Usire is a 2001 Indian Kannada-language romance drama film directed by A. X. Prabhu. The film stars V. Ravichandran along with Rachana Banerjee and Prakash Raj in prominent roles.

The film is a remake of the Tamil film Bharathi Kannamma (1997), directed by Cheran. The film was produced by Rockline Venkatesh and the music was composed by Ilaiyaraaja.

The film, upon release, met with an average response at the box office.

== Production ==
Prabhu Solomon had wanted Shiva Rajkumar to play the lead role, and he lamented that miscasting Ravichandran in the leading role instead, worked against the viability of the film.

==Soundtrack==
All the songs are composed and scored by Ilaiyaraaja. The lyrics were written by K. Kalyan.

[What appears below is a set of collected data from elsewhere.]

@[simp] theorem endJob_phase (op : Op) (variant : Variant) (s : State) : (endJob op variant s).phase = .idle := by
  unfold endJob; split <;> rfl
@[simp] theorem endJob_done (op : Op) (variant : Variant) (s : State) : (endJob op variant s).done = true := by
  unfold endJob; split <;> rfl
@[simp] theorem endJob_err (op : Op) (variant : Variant) (s : State) : (endJob op variant s).err = false := by
  unfold endJob; split <;> rfl
@[simp] theorem endJob_errCode (op : Op) (variant : Variant) (s : State) : (endJob op variant s).errCode = 0#3 := by
  unfold endJob; split <;> rfl
@[simp] theorem endJob_path (op : Op) (variant : Variant) (s : State) : (endJob op variant s).path = (jobPath op variant s).code := by
  unfold endJob; split <;> rfl
@[simp] theorem endJob_cmd (op : Op) (variant : Variant) (s : State) : (endJob op variant s).cmd = s.cmd := by
  unfold endJob; split <;> rfl
@[simp] theorem endJob_width (op : Op) (variant : Variant) (s : State) : (endJob op variant s).width = s.width := by
  unfold endJob; split <;> rfl
@[simp] theorem endJob_height (op : Op) (variant : Variant) (s : State) : (endJob op variant s).height = s.height := by
  unfold endJob; split <;> rfl
@[simp] theorem endJob_in0 (op : Op) (variant : Variant) (s : State) : (endJob op variant s).in0 = s.in0 := by
  unfold endJob; split <;> rfl
@[simp] theorem endJob_in1 (op : Op) (variant : Variant) (s : State) : (endJob op variant s).in1 = s.in1 := by
  unfold endJob; split <;> rfl
@[simp] theorem endJob_in2 (op : Op) (variant : Variant) (s : State) : (endJob op variant s).in2 = s.in2 := by
  unfold endJob; split <;> rfl
@[simp] theorem endJob_out0 (op : Op) (variant : Variant) (s : State) : (endJob op variant s).out0 = s.out0 := by
  unfold endJob; split <;> rfl
@[simp] theorem endJob_out1 (op : Op) (variant : Variant) (s : State) : (endJob op variant s).out1 = s.out1 := by
  unfold endJob; split <;> rfl
@[simp] theorem endJob_out2 (op : Op) (variant : Variant) (s : State) : (endJob op variant s).out2 = s.out2 := by
  unfold endJob; split <;> rfl
@[simp] theorem endJob_coef (op : Op) (variant : Variant) (s : State) : (endJob op variant s).coef = s.coef := by
  unfold endJob; split <;> rfl
@[simp] theorem endJob_cursor (op : Op) (variant : Variant) (s : State) : (endJob op variant s).cursor = ⟨s.ch - 1, s.cw - 1⟩ := by
  unfold endJob; split <;> rfl
@[simp] theorem endJob_mem (op : Op) (variant : Variant) (s : State) : (endJob op variant s).mem = if unpredictable op s then s.mem.writeAll (freeCells op s) else s.mem := by
  unfold endJob; split <;> rfl
@[simp] theorem endJob_host (op : Op) (variant : Variant) (s : State) : (endJob op variant s).host = s.host := by
  unfold endJob; split <;> rfl
@[simp] theorem endJob_readData (op : Op) (variant : Variant) (s : State) : (endJob op variant s).readData = s.readData := by
  unfold endJob; split <;> rfl
@[simp] theorem endJob_draws (op : Op) (variant : Variant) (s : State) : (endJob op variant s).draws = if unpredictable op s then s.draws + 1 else s.draws := by
  unfold endJob; split <;> rfl
@[simp] theorem endJob_touched (op : Op) (variant : Variant) (s : State) : (endJob op variant s).touched = [] := by
  unfold endJob; split <;> rfl
@[simp] theorem endJob_memAtRun (op : Op) (variant : Variant) (s : State) : (endJob op variant s).memAtRun = [] := by
  unfold endJob; split <;> rfl

@[simp] theorem setSlot_phase (s : State) (id : SlotId) (p : Slot) : (s.setSlot id p).phase = s.phase := by cases id <;> rfl
@[simp] theorem setSlot_done (s : State) (id : SlotId) (p : Slot) : (s.setSlot id p).done = s.done := by cases id <;> rfl
@[simp] theorem setSlot_err (s : State) (id : SlotId) (p : Slot) : (s.setSlot id p).err = s.err := by cases id <;> rfl
@[simp] theorem setSlot_errCode (s : State) (id : SlotId) (p : Slot) : (s.setSlot id p).errCode = s.errCode := by cases id <;> rfl
@[simp] theorem setSlot_path (s : State) (id : SlotId) (p : Slot) : (s.setSlot id p).path = s.path := by cases id <;> rfl
@[simp] theorem setSlot_cmd (s : State) (id : SlotId) (p : Slot) : (s.setSlot id p).cmd = s.cmd := by cases id <;> rfl
@[simp] theorem setSlot_width (s : State) (id : SlotId) (p : Slot) : (s.setSlot id p).width = s.width := by cases id <;> rfl
@[simp] theorem setSlot_height (s : State) (id : SlotId) (p : Slot) : (s.setSlot id p).height = s.height := by cases id <;> rfl
@[simp] theorem setSlot_coef (s : State) (id : SlotId) (p : Slot) : (s.setSlot id p).coef = s.coef := by cases id <;> rfl
@[simp] theorem setSlot_cursor (s : State) (id : SlotId) (p : Slot) : (s.setSlot id p).cursor = s.cursor := by cases id <;> rfl
@[simp] theorem setSlot_mem (s : State) (id : SlotId) (p : Slot) : (s.setSlot id p).mem = s.mem := by cases id <;> rfl
@[simp] theorem setSlot_host (s : State) (id : SlotId) (p : Slot) : (s.setSlot id p).host = s.host := by cases id <;> rfl
@[simp] theorem setSlot_readData (s : State) (id : SlotId) (p : Slot) : (s.setSlot id p).readData = s.readData := by cases id <;> rfl
@[simp] theorem setSlot_draws (s : State) (id : SlotId) (p : Slot) : (s.setSlot id p).draws = s.draws := by cases id <;> rfl
@[simp] theorem setSlot_touched (s : State) (id : SlotId) (p : Slot) : (s.setSlot id p).touched = s.touched := by cases id <;> rfl
@[simp] theorem setSlot_memAtRun (s : State) (id : SlotId) (p : Slot) : (s.setSlot id p).memAtRun = s.memAtRun := by cases id <;> rfl

@[simp] theorem acceptStart_w (s : State) : State.w (State.acceptStart s) = s.w := rfl
@[simp] theorem acceptStart_h (s : State) : State.h (State.acceptStart s) = s.h := rfl
@[simp] theorem acceptStart_cw (s : State) : State.cw (State.acceptStart s) = s.cw := rfl
@[simp] theorem acceptStart_ch (s : State) : State.ch (State.acceptStart s) = s.ch := rfl
@[simp] theorem acceptStart_slot (s : State) (id : SlotId) : State.slot (State.acceptStart s) id = s.slot id := by cases id <;> rfl
@[simp] theorem raise_w (e : JobError) (s : State) : State.w (State.raise e s) = s.w := rfl
@[simp] theorem raise_h (e : JobError) (s : State) : State.h (State.raise e s) = s.h := rfl
@[simp] theorem raise_cw (e : JobError) (s : State) : State.cw (State.raise e s) = s.cw := rfl
@[simp] theorem raise_ch (e : JobError) (s : State) : State.ch (State.raise e s) = s.ch := rfl
@[simp] theorem raise_slot (e : JobError) (s : State) (id : SlotId) : State.slot (State.raise e s) id = s.slot id := by cases id <;> rfl
@[simp] theorem succeed_w (p : Path) (s : State) : State.w (State.succeed p s) = s.w := rfl
@[simp] theorem succeed_h (p : Path) (s : State) : State.h (State.succeed p s) = s.h := rfl
@[simp] theorem succeed_cw (p : Path) (s : State) : State.cw (State.succeed p s) = s.cw := rfl
@[simp] theorem succeed_ch (p : Path) (s : State) : State.ch (State.succeed p s) = s.ch := rfl
@[simp] theorem succeed_slot (p : Path) (s : State) (id : SlotId) : State.slot (State.succeed p s) id = s.slot id := by cases id <;> rfl
@[simp] theorem enterRun_w (op : Op) (st : Standard) (s : State) : State.w (enterRun op st s) = s.w := rfl
@[simp] theorem enterRun_h (op : Op) (st : Standard) (s : State) : State.h (enterRun op st s) = s.h := rfl
@[simp] theorem enterRun_cw (op : Op) (st : Standard) (s : State) : State.cw (enterRun op st s) = s.cw := rfl
@[simp] theorem enterRun_ch (op : Op) (st : Standard) (s : State) : State.ch (enterRun op st s) = s.ch := rfl
@[simp] theorem enterRun_slot (op : Op) (st : Standard) (s : State) (id : SlotId) : State.slot (enterRun op st s) id = s.slot id := by cases id <;> rfl
@[simp] theorem endJob_slot (op : Op) (variant : Variant) (s : State) (id : SlotId) :
    State.slot (endJob op variant s) id = s.slot id := by
  cases id <;> simp [State.slot]

/-- A slot register update reads back, and leaves the other slots as they were. -/
@[simp] theorem slot_setSlot (s : State) (id id' : SlotId) (p : Slot) :
    (s.setSlot id p).slot id' = if id' = id then p else s.slot id' := by
  cases id <;> cases id' <;> rfl

/-- One register of a slot reads back after an update. -/
@[simp] theorem get_set (p : Slot) (f f' : SlotField) (v : Word) :
    (p.set f v).get f' = if f' = f then v else p.get f' := by
  cases f <;> cases f' <;> rfl

/-- BUSY is (PHASE ≠ IDLE). -/
theorem busy_iff (s : State) : s.busy = true ↔ s.phase ≠ .idle := by simp [State.busy]

end Sys2Proof.Laws
end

| S. No. | Song title | Singer(s) |
|---|---|---|
| 1 | "Muthu Helo Maathidu" | S. P. Balasubrahmanyam |
| 2 | "Chandri Nee Chanda" | K. J. Yesudas |
| 3 | "Chilipiliyenno Chilipiligale" | K. S. Chithra |
| 4 | "Preethisuve Preethisuve" | K. J. Yesudas, Bhavatharini |
| 5 | "Majunu Aalida" | Mano |
| 6 | "Janapada Annodu" | S. P. Balasubrahmanyam, K. S. Chithra |

== Reception ==
A critic from Chitraloka wrote that "It is an excellent assorted sweet box. What is unfortunate is the tragedy part of the film. Yet it is a fine mixture of sentiments, love, comedy and tolerable music. The high point of the film is superb performance by Ravichandran, Prakash Rai and Rachana". A critic from Sify wrote that "On the whole the film has been handled reasonably well by debutant director A.X.Prabhu".